Prove that if $x^n = y^n$ and $n$ is even, then $x = y$ or $x = -y$.

Proof. Suppose $x^n = y^n$ and $n$ is even. We consider the following cases.

Case 1. $x \geq 0$ and $y \geq 0$. Now suppose, for the sake of contradiction, $x \neq y$. Then $x > y$ or $x < y$. If $x > y$, then $0 \leq y < x$, so $y^n < x^n$. But this contradicts our assumption that $x^n = y^n$. Similarly, $x < y$ leads to a contradiction. Thus $x = y$.

Case 2. $x \geq 0$ and $y < 0$. Now suppose, for the sake of contradiction, $x \neq -y$. Then $x > -y$ or $x < -y$. If $x > -y$, then $0 < -y < x$, so $(-y)^n < x^n$. Since $n$ is even, it follows that $y^n < x^n$. But this contradicts our assumption that $x^n = y^n$. Similarly, $x < -y$ leads to a contradiction.

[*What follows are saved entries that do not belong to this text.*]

-- ==== Sys2Proof/Tests/Slice0.lean ====
section
/-! SUPPORT. Tests: ill-formed terms, the line's check word, one step per command with the figures of the spec's worked examples,
and for every statement that has hypotheses a concrete state and operands that meet them. -/

set_option maxRecDepth 100000

namespace Sys2Proof.Tests

open Sys2Proof.Machine

/-! ## A part to test on -/

/-- A request of node 7. -/
def asker : ReqHead := { origin := 7, tag := 0x1234 }

/-- The state after a command. -/
def after (i : Instr) (s : State) : State :=
  match exec i s with
  | .next t => t
  | .fault _ => s
  | .refused _ => s

/-- Cooling table 3 of chapter 3's worked case. -/
def table3 : CoolTable :=
  { valid := true, zones := ⟨⟨120, 40, 60, 700⟩, ⟨90, 20, 40, 500⟩, ⟨50, 10, 20, 300⟩, ⟨30, 0, 10, 200⟩⟩ }

/-- The limits of the worked cases (chapters 1, 3 and 8). -/
def limits3 : Limits :=
  ⟨⟨3000, 256, 300, 150, 200⟩, ⟨⟨0, 0, 0, 0⟩, ⟨800, 600, 400, 250⟩, ⟨120, 80, 40, 20⟩⟩⟩

/-- Profile 9 of chapter 2's worked example. -/
def profile9 : Profile :=
  { valid := true, first := 0, cooling := 3, holdBand := 80, releaseBand := 40, tripBand := 150, tripCount := 3, reentry := 1
    endAction := .stay, tag := 2409 }

/-- The segments of profile 9. -/
def segments9 : Vector Segment 8 :=
  #v[{ used := true, target := 600, rate := 32, minDwell := 1500, confirm := true, cooling := none, next := .seg 1 },
    { used := true, target := 1800, rate := 18, minDwell := 2000, confirm := false, cooling := none, next := .seg 2 },
    { used := true, target := 2400, rate := 12, minDwell := 600, confirm := false, cooling := none, next := .atEnd },
    defaultSegment, defaultSegment, defaultSegment, defaultSegment, defaultSegment]

/-- A working image with that table, those limits and that profile, slot base 20 and the strands 0 to 6 in the mask. -/
def image9 : Image :=
  { defaultImage with
    profiles := defaultImage.profiles.set 9 profile9, segments := defaultImage.segments.set 9 segments9
    tables := defaultImage.tables.set 3 table3, limitsSpeed := some limits3.speed, limitsFlow := some limits3.flow
    config := { defaultConfig with slotBase := some 20, mask := some 0x7F } }

/-- An input record with both inputs VALID, level +12, sequence count 200 and a feedback reading. -/
def steady (feedback : Nat) : StrandInput :=
  { level := some 12, feedback := some feedback, seq := some 200, lvl := { loss := .valid }, fb := { loss := .valid } }

/-- A context that runs segment n of profile 9 at A. -/
def running (n : Fin 8) (acc target rate : Nat) : Context :=
  { state := .ramping, profile := some 9, segment := some (.seg n), acc, target := some target, rate := some rate }

/-- A part after the start-up load with one strand in each state: 0 RAMPING, 1 TRACKING, 2 HOLDING on COMMAND, 3 TRIPPED,
4 HANDBACK one step before its end, 5 a shadow run, 6 PASSIVE, 7 PASSIVE outside the mask. -/
def live : State :=
  { State.reset with
    loading := false, working := image9, localNext := some 10000
    plantIn := { weight := some 88, capacity := some 4100, seq := some 5, inp := { loss := .valid } }
    strands :=
      #v[{ ctx := running 1 115510 2400 18, grant := { speed := 1804, table := some 3, flows := ⟨256, 182, 100, 54⟩, demand := 592 }
           input := steady 1800 },
        { ctx := { state := .tracking }, observed := some ⟨350, ⟨1, 2, 3, 4⟩, false⟩, claimDue := true },
        { ctx := { running 0 25600 600 32 with state := .holding, hold := { command := true } }
          grant := { speed := 400, table := some 3, flows := ⟨88, 56, 30, 12⟩, demand := 186 }, input := steady 400
          silence := 1 },
        { ctx := { state := .tripped, cause := some .level }
          grant := { speed := 0, table := none, flows := ⟨120, 80, 40, 20⟩, demand := 260 }, input := steady 0 },
        { ctx := { state := .handback }
          blend := some { startSpeed := 1500, startFlows := ⟨220, 155, 85, 45⟩, k := 7, n := 8, claim := true }
          observed := some ⟨2100, ⟨300, 210, 120, 60⟩, false⟩, input := steady 0 },
        { ctx := { running 0 6400 600 32 with shadow := true }, input := steady 100 },
        { input := steady 0 },
        {}] }

/-- The same part with every strand PASSIVE. -/
def calm : State := { live with strands := Vector.replicate 8 {} }

/-- The same part with the latch open. -/
def editing : State := { live with latchOpen := true }

/-- A change in LOWERING: strands 0 and 2 are enrolled, strand 2 stands at its low mark. -/
def lowering : State :=
  { (live.upd 0 fun x => { x with ctx := { x.ctx with enrolled := true }, mark := some 32000 }).upd 2 fun x =>
      { x with ctx := { x.ctx with enrolled := true }, mark := some 25600 } with change := .lowering }

/-- A frame of node 7. -/
def frame (kind low : Byte) (payload : List Word) : Frame := { kind, low, origin := 7, payload }

/-! ## Ill-formed terms (R147, R148, R157, R161, file 00 Numbering) -/

theorem test_wf_refuses_node_0 : (Instr.track { origin := 0, tag := 1 } 0).wf = false := by decide
theorem test_wf_refuses_node_255 : (Instr.tableOpen { origin := 255, tag := 1 }).wf = false := by decide
theorem test_wf_refuses_write_from_node_0 :
    (Instr.tableWriteSegment { origin := 0, tag := 1 } 0 [1, 2, 3, 4, 0, 255, 8]).wf = false := by decide
theorem test_wf_refuses_short_segment : (Instr.tableWriteSegment asker 0 [1, 2, 3, 4, 0, 255]).wf = false := by decide
theorem test_wf_refuses_long_profile : (Instr.tableWriteProfile asker 0 (List.replicate 11 0)).wf = false := by decide
theorem test_wf_refuses_long_cooling : (Instr.tableWriteCooling asker 0 (List.replicate 6 0)).wf = false := by decide
theorem test_wf_refuses_plant_part_length : (Instr.tableWritePlant asker 1 (List.replicate 10 0)).wf = false := by decide
theorem test_wf_refuses_limits_part_length : (Instr.tableWriteLimits asker 0 (List.replicate 12 0)).wf = false := by decide
theorem test_wf_refuses_fields_beyond_a_frame : (Instr.tableWritePlant asker 2 (List.replicate 13 0)).wf = false := by decide
theorem test_wf_refuses_request_kind : (Instr.unknownRequest (frame 4 1 [])).wf = false := by decide
theorem test_wf_refuses_good_check : (Instr.badCheckFrame (frame 1 0 []).wire).wf = false := by decide
theorem test_wf_refuses_17_words : (Instr.passThroughFrame (frame 5 0 (List.replicate 17 0))).wf = false := by decide
theorem test_wf_refuses_own_from_node_0 : (Instr.ownFrameReturn { kind := 5, low := 0, origin := 0, payload := [] }).wf = false := by
  decide
theorem test_wf_refuses_malformed_kind : (Instr.malformedFrame (frame 3 20 [])).wf = false := by decide
theorem test_wf_refuses_beat_kind : (Instr.beatFrame (frame 2 0 []) 0).wf = false := by decide
theorem test_wf_refuses_sensor_length : (Instr.sensorSample (frame 2 22 [1, 2, 3])).wf = false := by decide
theorem test_wf_refuses_plant_length : (Instr.plantSample (frame 2 20 [1, 2, 3, 4, 5])).wf = false := by decide
theorem test_wf_refuses_actuator_length : (Instr.masterActuatorFrame (frame 2 23 [1, 2, 3, 4, 5])).wf = false := by decide
theorem test_wf_refuses_status_length : (Instr.statusSlotFrame (frame 2 21 [])).wf = false := by decide
theorem test_wf_refuses_local_silence : (Instr.sourceSilent .localGen).wf = false := by decide

/-! ## The line (R147, R157): expected words computed outside the model -/

/-- The published check value of CRC-16 with initial value 0xFFFF for the bytes of 12345678. -/
theorem test_crc_published : crc16 [0x3132, 0x3334, 0x3536, 0x3738] = 0xA12B := by decide

/-- A BEAT frame of node 7: words 0100, 0700 and a check word computed outside the model. -/
theorem test_beat_frame_words : (frame 1 0 []).wire = [0x0100, 0x0700, 0x6BE3] := by decide

theorem test_frame_reads_back : Frame.ofWire [0x0100, 0x0700, 0x6BE3] = some (frame 1 0 []) := by decide
theorem test_frame_bad_check : Frame.ofWire [0x0100, 0x0700, 0x6BE2] = none := by decide

theorem test_request_words :
    decodeRequest 7 0 .run [3, 0x1234, 4, 6, 1] = .command (.start { origin := 7, tag := 0x1234 } 4 6 1) := by decide

/-! ## One step per command -/

theorem test_power_on : (after .powerOnReset { live with incomplete := true }).loading = true
    ∧ (after .powerOnReset { live with incomplete := true }).incomplete = true := by decide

Thus $x = -y$.

Case 3. $x < 0$ and $y \geq 0$. Applying case 2 with $x$ and $y$ interchanged, we get $y = -x$. Therefore $x = -y$.

Case 4. $x <0$ and $y < 0$. Then $-x > 0$ and $-y > 0$. Applying case 1 to $-x$ and $-y$, we get $-x = -y$. Therefore $x = y$.

Is my proof correct? Is there a shorter way to prove this?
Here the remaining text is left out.